Let's start in continuous time, with some real signal x(t) with FT X(w).
Recall the differentiation property, d/dt x(t) <=> jwX(w). Next, let's use
Parseval's theorem (ignoring the normalization constants because they'll
cancel out later):

integral( |x(t)|^2 dt) = integral( |X(w)|^2 dw), and likewise integral(
|d/dt x(t)|^2 dt) = integral( |w|^2 |X(w)|^2 dw).

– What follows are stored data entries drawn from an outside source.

-- ==== Sys2Proof/Machine/Scalar.lean ====
section
/-! DEFINITION. Scalar arithmetic, constants and mask words (R138 to R147), the mode word (R160), `trip` and `nop` (R156, R157). -/

namespace Sys2Proof.Machine

/-! ### Integer operations at a width (R140, R141, R144), shared with the vector words (R165, R166) -/

/-- The type of an integer operation. -/
structure IntTy where
  w : Nat
  signed : Bool
deriving DecidableEq, Repr

/-- The integer type of a type code; floating codes move bits and count as unsigned (R132). -/
def intTy (c : Nat) : IntTy := ⟨codeWidth c, decide (1 ≤ c) && decide (c ≤ 4)⟩

/-- An exact result wrapped, or clamped to the type (R140). -/
def IntTy.close (t : IntTy) (sat : Bool) (e : Int) : Nat := wrapInt t.w (if sat then clampInt t.signed t.w e else e)

def intAdd (t : IntTy) (sat : Bool) (x y : Nat) : Nat := t.close sat (intOf t.signed t.w x + intOf t.signed t.w y)
def intSub (t : IntTy) (sat : Bool) (x y : Nat) : Nat := t.close sat (intOf t.signed t.w x - intOf t.signed t.w y)
def intMul (t : IntTy) (sat : Bool) (x y : Nat) : Nat := t.close sat (intOf t.signed t.w x * intOf t.signed t.w y)
/-- The high half of the exact product (R140). -/
def intMulh (t : IntTy) (x y : Nat) : Nat := wrapInt t.w (intOf t.signed t.w x * intOf t.signed t.w y / 2 ^ t.w)
/-- The quotient rounded toward zero, with the fixed results of R141. -/
def intDiv (t : IntTy) (sat : Bool) (x y : Nat) : Nat :=
  let a := intOf t.signed t.w x
  let b := intOf t.signed t.w y
  if b = 0 then 2 ^ t.w - 1 else t.close sat (a.tdiv b)
/-- The remainder, with the sign of x (R141). -/
def intRem (t : IntTy) (x y : Nat) : Nat :=
  let a := intOf t.signed t.w x
  let b := intOf t.signed t.w y
  if b = 0 then wrapInt t.w a else wrapInt t.w (a.tmod b)
def intAnd (x y : Nat) : Nat := x &&& y
def intOr (x y : Nat) : Nat := x ||| y
def intXor (x y : Nat) : Nat := x ^^^ y
def intShl (t : IntTy) (x y : Nat) : Nat := x * 2 ^ (y % t.w) % 2 ^ t.w
def intShr (t : IntTy) (x y : Nat) : Nat := x / 2 ^ (y % t.w)
/-- Shifts in copies of the highest bit, whatever the type. -/
def intSar (t : IntTy) (x y : Nat) : Nat := wrapInt t.w (intOf true t.w x / 2 ^ (y % t.w))
def intMin (t : IntTy) (x y : Nat) : Nat := if intOf t.signed t.w y < intOf t.signed t.w x then y else x
def intMax (t : IntTy) (x y : Nat) : Nat := if intOf t.signed t.w x < intOf t.signed t.w y then y else x
def intNot (t : IntTy) (x : Nat) : Nat := 2 ^ t.w - 1 - x
def intAbs (t : IntTy) (sat : Bool) (x : Nat) : Nat := t.close sat ((intOf t.signed t.w x).natAbs : Int)
def intNeg (t : IntTy) (sat : Bool) (x : Nat) : Nat := t.close sat (-(intOf t.signed t.w x))
def intClz (t : IntTy) (x : Nat) : Nat := t.w - bitLen x
def intPopc (t : IntTy) (x : Nat) : Nat := (List.range t.w).countP fun k => x.testBit k

/-- Whether the condition of a compare holds (R119, R142). -/
def intCond (t : IntTy) (cond x y : Nat) : Bool :=
  let a := intOf t.signed t.w x
  let b := intOf t.signed t.w y
  match cond with
  | 0 => decide (a = b)
  | 1 => decide (a ≠ b)
  | 2 => decide (a < b)
  | 3 => decide (a ≤ b)
  | 4 => decide (b < a)
  | _ => decide (b ≤ a)

/-! ### Scalar words -/

/-- The type of a scalar arithmetic word: EXT 0 is `.n32` (R139). -/
def Ctx.scalarTy (c : Ctx) : IntTy := intTy (typeOf 7 c.path.pfx)

/-- A scalar three-operand word (R140): both operands are read before the destination is written. -/
def State.scalar3 (s : State) (i : Instr) (d a : BitVec 8) (b : BitVec 7) (f : IntTy → Bool → Nat → Nat → Nat) :
    Host.Outcome State Fault Refusal :=
  s.word i fun c s => s.completes c i 0 fun s1 =>
    let t := c.scalarTy
    s1.writeScalars c d.toNat t.w (f t c.sat (s.scalarOperand c a.toNat 0 t.w) (s.scalarOperand c (wide7 b) 2 t.w)) (s.cycle + 1) false

/-- A scalar unary word (R144). -/
def State.scalar2 (s : State) (i : Instr) (d a : BitVec 8) (f : IntTy → Bool → Nat → Nat) : Host.Outcome State Fault Refusal :=
  s.word i fun c s => s.completes c i 0 fun s1 =>
    let t := c.scalarTy
    s1.writeScalars c d.toNat t.w (f t c.sat (s.scalarOperand c a.toNat 0 t.w)) (s.cycle + 1) false

/-- A mask word with two sources (R147). -/
def State.mask3 (s : State) (i : Instr) (d a : BitVec 8) (b : BitVec 7) (f : Lanes → Lanes → Lanes) : Host.Outcome State Fault Refusal :=
  s.word i fun c s => s.completes c i 0 fun s1 =>
    s1.writeTriple c (d.toNat - 0x40) (f (s.maskOperand c a.toNat 0) (s.maskOperand c (wide7 b) 3)) (s.cycle + 1)

/-- A mask word with one source (R147). -/
def State.mask2 (s : State) (i : Instr) (d a : BitVec 8) (f : Lanes → Lanes) : Host.Outcome State Fault Refusal :=
  s.word i fun c s => s.completes c i 0 fun s1 =>
    s1.writeTriple c (d.toNat - 0x40) (f (s.maskOperand c a.toNat 0)) (s.cycle + 1)

/-- `add` (R140). -/
def execAdd (st : BitVec 2) (d a : BitVec 8) (b : BitVec 7) (s : State) : Host.Outcome State Fault Refusal :=
  s.scalar3 (.add st d a b) d a b intAdd
/-- `sub` (R140). -/
def execSub (st : BitVec 2) (d a : BitVec 8) (b : BitVec 7) (s : State) : Host.Outcome State Fault Refusal :=
  s.scalar3 (.sub st d a b) d a b intSub
/-- `mul` (R140). -/
def execMul (st : BitVec 2) (d a : BitVec 8) (b : BitVec 7) (s : State) : Host.Outcome State Fault Refusal :=
  s.scalar3 (.mul st d a b) d a b intMul
/-- `mulh` (R140). -/
def execMulh (st : BitVec 2) (d a : BitVec 8) (b : BitVec 7) (s : State) : Host.Outcome State Fault Refusal :=
  s.scalar3 (.mulh st d a b) d a b fun t _ x y => intMulh t x y
/-- `div` (R141). -/
def execDiv (st : BitVec 2) (d a : BitVec 8) (b : BitVec 7) (s : State) : Host.Outcome State Fault Refusal :=
  s.scalar3 (.div st d a b) d a b intDiv
/-- `rem` (R141). -/
def execRem (st : BitVec 2) (d a : BitVec 8) (b : BitVec 7) (s : State) : Host.Outcome State Fault Refusal :=
  s.scalar3 (.rem st d a b) d a b fun t _ x y => intRem t x y
/-- `and` (R140). -/
def execAnd (st : BitVec 2) (d a : BitVec 8) (b : BitVec 7) (s : State) : Host.Outcome State Fault Refusal :=
  s.scalar3 (.and st d a b) d a b fun _ _ x y => intAnd x y
/-- `or` (R140). -/
def execOr (st : BitVec 2) (d a : BitVec 8) (b : BitVec 7) (s : State) : Host.Outcome State Fault Refusal :=
  s.scalar3 (.or st d a b) d a b fun _ _ x y => intOr x y
/-- `xor` (R140). -/
def execXor (st : BitVec 2) (d a : BitVec 8) (b : BitVec 7) (s : State) : Host.Outcome State Fault Refusal :=
  s.scalar3 (.xor st d a b) d a b fun _ _ x y => intXor x y
/-- `shl` (R140). -/
def execShl (st : BitVec 2) (d a : BitVec 8) (b : BitVec 7) (s : State) : Host.Outcome State Fault Refusal :=
  s.scalar3 (.shl st d a b) d a b fun t _ x y => intShl t x y
/-- `shr` (R140). -/
def execShr (st : BitVec 2) (d a : BitVec 8) (b : BitVec 7) (s : State) : Host.Outcome State Fault Refusal :=
  s.scalar3 (.shr st d a b) d a b fun t _ x y => intShr t x y
/-- `sar` (R140). -/
def execSar (st : BitVec 2) (d a : BitVec 8) (b : BitVec 7) (s : State) : Host.Outcome State Fault Refusal :=
  s.scalar3 (.sar st d a b) d a b fun t _ x y => intSar t x y
/-- `min` (R140). -/
def execMin (st : BitVec 2) (d a : BitVec 8) (b : BitVec 7) (s : State) : Host.Outcome State Fault Refusal :=
  s.scalar3 (.min st d a b) d a b fun t _ x y => intMin t x y
/-- `max` (R140). -/
def execMax (st : BitVec 2) (d a : BitVec 8) (b : BitVec 7) (s : State) : Host.Outcome State Fault Refusal :=
  s.scalar3 (.max st d a b) d a b fun t _ x y => intMax t x y
/-- `sel` (R143): the condition is the destination's value before the write. -/
def execSel (st : BitVec 2) (d a : BitVec 8) (b : BitVec 7) (s : State) : Host.Outcome State Fault Refusal :=
  s.word (.sel st d a b) fun c s => s.completes c (.sel st d a b) 0 fun s1 =>
    let w := c.scalarTy.w
    s1.writeScalars c d.toNat w
      (if s.scalarOperand c d.toNat 4 w ≠ 0 then s.scalarOperand c a.toNat 0 w else s.scalarOperand c (wide7 b) 2 w) (s.cycle + 1) false
/-- `cmp` (R142): all ones or zero in each word of the triple. -/
def execCmp (st : BitVec 2) (cnd : BitVec 3) (d : BitVec 5) (a : BitVec 8) (b : BitVec 7) (s : State) : Host.Outcome State Fault Refusal :=
  s.word (.cmp st cnd d a b) fun c s => s.completes c (.cmp st cnd d a b) 0 fun s1 =>
    let t := c.scalarTy
    s1.writeTriple c d.toNat
      (if intCond t cnd.toNat (s.scalarOperand c a.toNat 0 t.w) (s.scalarOperand c (wide7 b) 2 t.w) then BitVec.allOnes 96 else 0) (s.cycle + 1)
/-- `mov` (R144). -/
def execMov (st : BitVec 2) (d a : BitVec 8) (s : State) : Host.Outcome State Fault Refusal :=
  s.scalar2 (.mov st d a) d a fun _ _ x => x
/-- `not` (R144). -/
def execNot (st : BitVec 2) (d a : BitVec 8) (s : State) : Host.Outcome State Fault Refusal :=
  s.scalar2 (.not st d a) d a fun t _ x => intNot t x
/-- `abs` (R144). -/
def execAbs (st : BitVec 2) (d a : BitVec 8) (s : State) : Host.Outcome State Fault Refusal :=
  s.scalar2 (.abs st d a) d a intAbs
/-- `neg` (R144). -/
def execNeg (st : BitVec 2) (d a : BitVec 8) (s : State) : Host.Outcome State Fault Refusal :=
  s.scalar2 (.neg st d a) d a intNeg
/-- `clz` (R144). -/
def execClz (st : BitVec 2) (d a : BitVec 8) (s : State) : Host.Outcome State Fault Refusal :=
  s.scalar2 (.clz st d a) d a fun t _ x => intClz t x
/-- `popc` (R144). -/
def execPopc (st : BitVec 2) (d a : BitVec 8) (s : State) : Host.Outcome State Fault Refusal :=
  s.scalar2 (.popc st d a) d a fun t _ x => intPopc t x
/-- `mmov` (R147). -/
def execMmov (st : BitVec 2) (d a : BitVec 8) (s : State) : Host.Outcome State Fault Refusal := s.mask2 (.mmov st d a) d a fun x => x
/-- `mnot` (R147). -/
def execMnot (st : BitVec 2) (d a : BitVec 8) (s : State) : Host.Outcome State Fault Refusal := s.mask2 (.mnot st d a) d a fun x => ~~~x
/-- `mpop` (R147). -/
def execMpop (st : BitVec 2) (d a : BitVec 8) (s : State) : Host.Outcome State Fault Refusal :=
  s.word (.mpop st d a) fun c s => s.completes c (.mpop st d a) 0 fun s1 =>
    s1.writeScalars c d.toNat 32 (laneCount (s.maskOperand c a.toNat 0)) (s.cycle + 1) false
/-- `movk` (R145). -/
def execMovk (st : BitVec 2) (d : BitVec 8) (v : Word) (s : State) : Host.Outcome State Fault Refusal :=
  s.word (.movk st d v) fun c s => s.completes c (.movk st d v) 0 fun s1 => s1.writeScalars c d.toNat 32 v.toNat (s.cycle + 1) false
/-- `mand` (R147). -/
def execMand (st : BitVec 2) (d a : BitVec 8) (b : BitVec 7) (s : State) : Host.Outcome State Fault Refusal :=
  s.mask3 (.mand st d a b) d a b fun x y => x &&& y
/-- `mor` (R147). -/
def execMor (st : BitVec 2) (d a : BitVec 8) (b : BitVec 7) (s : State) : Host.Outcome State Fault Refusal :=
  s.mask3 (.mor st d a b) d a b fun x y => x ||| y
/-- `mxor` (R147). -/
def execMxor (st : BitVec 2) (d a : BitVec 8) (b : BitVec 7) (s : State) : Host.Outcome State Fault Refusal :=
  s.mask3 (.mxor st d a b) d a b fun x y => x ^^^ y
/-- `mandn` (R147). -/
def execMandn (st : BitVec 2) (d a : BitVec 8) (b : BitVec 7) (s : State) : Host.Outcome State Fault Refusal :=
  s.mask3 (.mandn st d a b) d a b fun x y => x &&& ~~~y
/-- `trip` (R156): at run time only the write. -/
def execTrip (st : BitVec 2) (d a : BitVec 8) (s : State) : Host.Outcome State Fault Refusal :=
  s.word (.trip st d a) fun c s => s.completes c (.trip st d a) 0 fun s1 =>
    s1.writeScalars c d.toNat 32 (s.scalarOperand c a.toNat 0 32) (s.cycle + 1) false
/-- `nop` (R157). -/
def execNop (st : BitVec 2) (s : State) : Host.Outcome State Fault Refusal :=
  s.word (.nop st) fun c s => s.completes c (.nop st) 0 fun s1 => s1
/-- `rdmode` (R160). -/
def execRdmode (st : BitVec 2) (d : BitVec 8) (s : State) : Host.Outcome State Fault Refusal :=
  s.word (.rdmode st d) fun c s => s.completes c (.rdmode st d) 0 fun s1 =>
    s1.writeScalars c d.toNat 32 (modeBits (c.group.modeInForce s.cycle)).toNat (s.cycle + 1) false
/-- `wrmode` (R160): a reserved RND is a trap (R342); the word is in force from the next cycle on (R80). (log 29: DEDUCED) -/
def execWrmode (st : BitVec 2) (a : BitVec 8) (s : State) : Host.Outcome State Fault Refusal :=
  s.word (.wrmode st a) fun c s =>
    let v : Word := BitVec.ofNat 32 (s.scalarOperand c a.toNat 0 32)
    if modeRnd v = 0 ∨ 6 ≤ modeRnd v then s.illegal c 37
    else
      s.completes c (.wrmode st a) 0 fun s1 => s1.updPathGroup c.ref fun z =>
        { z with mode := modeBits v, modePrev := z.modeInForce s.cycle, modeAt := s.cycle }

end Sys2Proof.Machine
end

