/-- A tile transfer issues (R233, R345, R347, R378); an `acc.ld` is logged whatever becomes of it, with the bytes that its tile holds (R401). -/
def State.transfer (s : State) (i : Instr) (k : OpKind) (t : BitVec 5) (a : BitVec 8) (b : BitVec 7) (sb : BitVec 3) (sp : BitVec 1)
    (form : BitVec 2) : Host.Outcome State Fault Refusal :=
  s.word i fun c s =>
    if 63 ≤ c.group.sbCount sb.toNat then s.setStatus c.ref (.waiting (.counter sb.toNat))
    else
      let w := if sp = 1 then 32 else 64
      let addr := wrapInt w ((s.scalarOperand c a.toNat 0 w : Int) + intOf true 32 (s.pathOperand c (wide7 b) 2))
      let n := transferBytes form.toNat
      let tile := s.tileOf c.ref.launch c.ref.block c.group.core t.toNat
      let load := k == .accLoad
      let s1 := s.noteIssue c i (issueOf c i 0)
      let lg := if load && c.launch.replay.isSome then
          s1.logInput c 1 c.path.selected (tripleBytes c.path.selected ++ tile.elim (List.replicate n 0) fun t => tileForm form.toNat t.data)
        else (s1, none, none)
      match tile with
      | none => lg.1.faultPath c ⟨10, 10, 0, 3⟩ false
      | some tile =>
        match (if load && c.replaying then c.dryTransfer (sp == 1) addr n else s.transferPlace c k (sp == 1) addr n) with
        | .error (.fault f) => lg.1.faultPath c f false
        | .error (.beyond a) => (lg.1.violate c (s.tagOf c c.path.namingLane ⟨9, 1, a, k.access⟩) 1).finish c i
        | .error (.at_ _) => lg.1
        | .ok pieces =>
          if k == .accStore && tile.poison then lg.1.faultPath c ⟨11, 5, 0, 3⟩ false
          else
            let o : Op := { s.blankOp c k sb.toNat with
              sp := sp == 1
              tile := t.toNat
              form := form.toNat
              lanes := pieces.map fun p => (p.1, p.2.1, BitVec.ofNat 64 p.2.2, 0)
              fixed := if load then lg.2.2.elim [] fun bs => packBytes (bs.drop 12) else s.storeBytes c tile form.toNat
              logAt := lg.2.1
              after := s.conflicts c (sp == 1) (pieces.map fun p => (p.2.1, p.2.2)) ++ if load then s.tileMmas c t.toNat else [] }
            let s2 := lg.1.startOp c o [] 0
            let s3 := if load then s2.updPathGroup c.ref fun z => { z with unseenTiles := z.unseenTiles ++ [(sb.toNat, t.toNat)] } else s2
            (s3.takeFreeOf c.launch.owner 8192).finish c i

/-- `acc.st` (R233): the tile's elements are taken when it issues. (log 117: DESIGN CHOICE) -/
def execAccSt (st : BitVec 2) (t : BitVec 5) (a : BitVec 8) (b : BitVec 7) (sb : BitVec 3) (sp : BitVec 1) (form : BitVec 2) (s : State) :
    Host.Outcome State Fault Refusal :=
  s.transfer (.accSt st t a b sb sp form) .accStore t a b sb sp form
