-- ==== Sys2Proof/Machine/Firmware.lean ====
section
/-! DEFINITION. The firmware complex: starts (R405 to R407, R414), owner, queue and communicator requests (R299, R301, R304, R308, R312, R353, R412),
owner reset (R388), migration (R390), repair (R408, R409), update and removal (R410, R411), the wake filter (R413) and attestation (R415). -/

namespace Sys2Proof.Machine

/-! ### Starts (R405 to R407, R414) -/

/-- The checks of an image at start and at update: its signature over its SM3 digest, and its version (R20, R414). (log 15, 100: DESIGN CHOICE, DEDUCED) -/
def imageGood (image : List Byte) (version rollback : Nat) (signature : BitVec 512) : Bool :=
  Config.sm2Verify (sm3 image) signature && decide (rollback ≤ version)

/-- The firmware complex after its image has been verified: repairs, the spare map and both flash banks stay; every wake-filter entry is invalid. (log 12, 100: DESIGN CHOICE, DEDUCED) -/
def Firmware.restart (f : Firmware) (warm : Bool) (training : Option (Nat × Int)) : Firmware :=
  { Firmware.start with
    image := f.image
    signature := f.signature
    version := f.version
    rollback := f.rollback
    standby := f.standby
    warm := warm
    training := training
    spareMap := f.spareMap
    repairLog := f.repairLog
    sparesUsed := f.sparesUsed
    remappedRows := f.remappedRows
    retiredChannels := f.retiredChannels
    backing := f.backing
    wake := f.wake.map fun e => { e with valid := false } }

/-- A module whose image failed: it stays in its boot ROM. (log 100: DEDUCED) -/
def Firmware.bootRom (f : Firmware) (warm : Bool) : Firmware :=
  { f.restart warm f.training with running := false, trained := false, removed := f.removed }

/-- An absent owner in the place of another: its free values go on. -/
def Owner.vacated (w : Owner) : Owner := { Owner.absent with free := w.free }

/-- The whole module after a start, with the firmware complex, the contents of memory, its marks and the links given. What is not the module's own (the
agenda, and the numbers of the next free values) runs on. (log 10, 100: DEDUCED) -/
def State.started (s : State) (f : Firmware) (dies : List Die) (poison : List Nat) (links : Links) : State :=
  { State.reset with
    firmware := f
    dies := dies.map fun d => { d with past := [] }
    poison := poison
    links := links
    owners := s.owners.map Owner.vacated
    cur := s.cur
    agenda := s.agenda
    free := s.free + 1 }

/-- The 5 °C band of a temperature in tenths of a degree (R406). -/
def band (inlet : Int) : Int := inlet / 50

/-- A cold start (R20, R405, R406, R414): both tiers and every on-chip storage are clear, every owner absent. The links train, the training record that is
saved has the band of the coolant's inlet temperature, in tenths of a degree, and the firmware sets the device number (R311). (log 100: DEDUCED) -/
def State.coldStart (s : State) (inlet : Int) (device : BitVec 12) : State :=
  let f := s.firmware
  if imageGood f.image f.version f.rollback f.signature then
    s.started (f.restart false (some (f.version, band inlet))) State.reset.dies [] { Links.start with deviceNumber := device }
  else s.started (f.bootRom false) s.dies s.poison s.links

/-- COLD_START (R20, R405, R414). (log 100, 108: DEDUCED, DESIGN CHOICE) -/
def execColdStart (inlet : Int) (device : BitVec 12) (s : State) : Host.Outcome State Fault Refusal := .next (s.coldStart inlet device)

/-- A training record is valid for the firmware version that runs and the coolant's inlet temperature (R406). -/
def recordValid (t : Option (Nat × Int)) (version : Nat) (inlet : Int) : Bool := t.elim false fun r => r.1 == version && r.2 == band inlet

/-- WARM_START (R405 to R407): the tiers keep their contents and their marks; training is skipped while its saved record is valid; the firmware sets the
device number (R311). The first start after the module has been out of its slot is a cold one (R411). (log 100: DEDUCED) -/
def execWarmStart (inlet : Int) (device : BitVec 12) (s : State) : Host.Outcome State Fault Refusal :=
  let f := s.firmware
  let s1 := s.carry fun _ => true
  let kept := s1.dies.map fun d => { d with clock := [0, 0, 0, 0] }
  if f.removed then .next (s.coldStart inlet device)
  else if imageGood f.image f.version f.rollback f.signature then
    if recordValid f.training f.version inlet then
      .next (s.started (f.restart true f.training) kept s.poison { s.links with deviceNumber := device })
    else
      .next (s.started (f.restart true (some (f.version, band inlet))) kept s.poison { Links.start with deviceNumber := device })
  else .next (s.started (f.bootRom true) s.dies s.poison s.links)

/-! ### Reverse ownership (R308, R407) -/

/-- The physical address of a page, numbered in tier order. -/
def pagePa (n : Nat) : Nat := if n < 78125000 then 8192 * n else Config.reservoirBase + 8192 * (n - 78125000)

Thus, the ratio of the time-domain integrals gives:

integral( |d/dt x(t)|^2 dt)/integral( |x(t)|^2 dt) = integral( |w|^2
|X(w)|^2 dw)/integral( |X(w)|^2 dw)

I.e., if we run a differentiator, then compute the ratio of the power in
that to the power in the original signal, the result is the second moment
of the (normalized) power spectrum. This corresponds to the system Evan
proposed in the OP, without the later square root modification. So that's
something, but presumably we want to get the *first* moment of the
normalized power spectrum.

One option is to replace the differentiator with an inverse pinking filter,
as rbj suggested. Are there any good references on design of inverse
pinking filters?

Another option is to stick some square roots on these quantities, as Evan
suggested in a subsequent post. But moving those through the integrals
means, according to Jensen's inequality, that we get an over-estimate of
the first moment of the normalized power spectrum. How big the
overestimation is depends on the shape of the spectrum, but this may well
be quite usable regardless and should be substantially cheaper than the
inverse pinking filter approach.

Next let's consider how this would work in discrete time. Naively, we might
simply replace the differentiator with a first difference. Recall the
relevant DTFT property: x[n] - x[n-1] <=> (1-e^(-jw))X(w). This gets us the
graph and explanation that Evan provided in the OP: for sufficiently small
values of w, it is approximately linear, so we can simulate the
continuous-time case via oversampling. We could also add a high frequency
compensation filter, or again, just replace the difference/sqrt() approach
with an inverse pinking filter designed according to whatever criteria.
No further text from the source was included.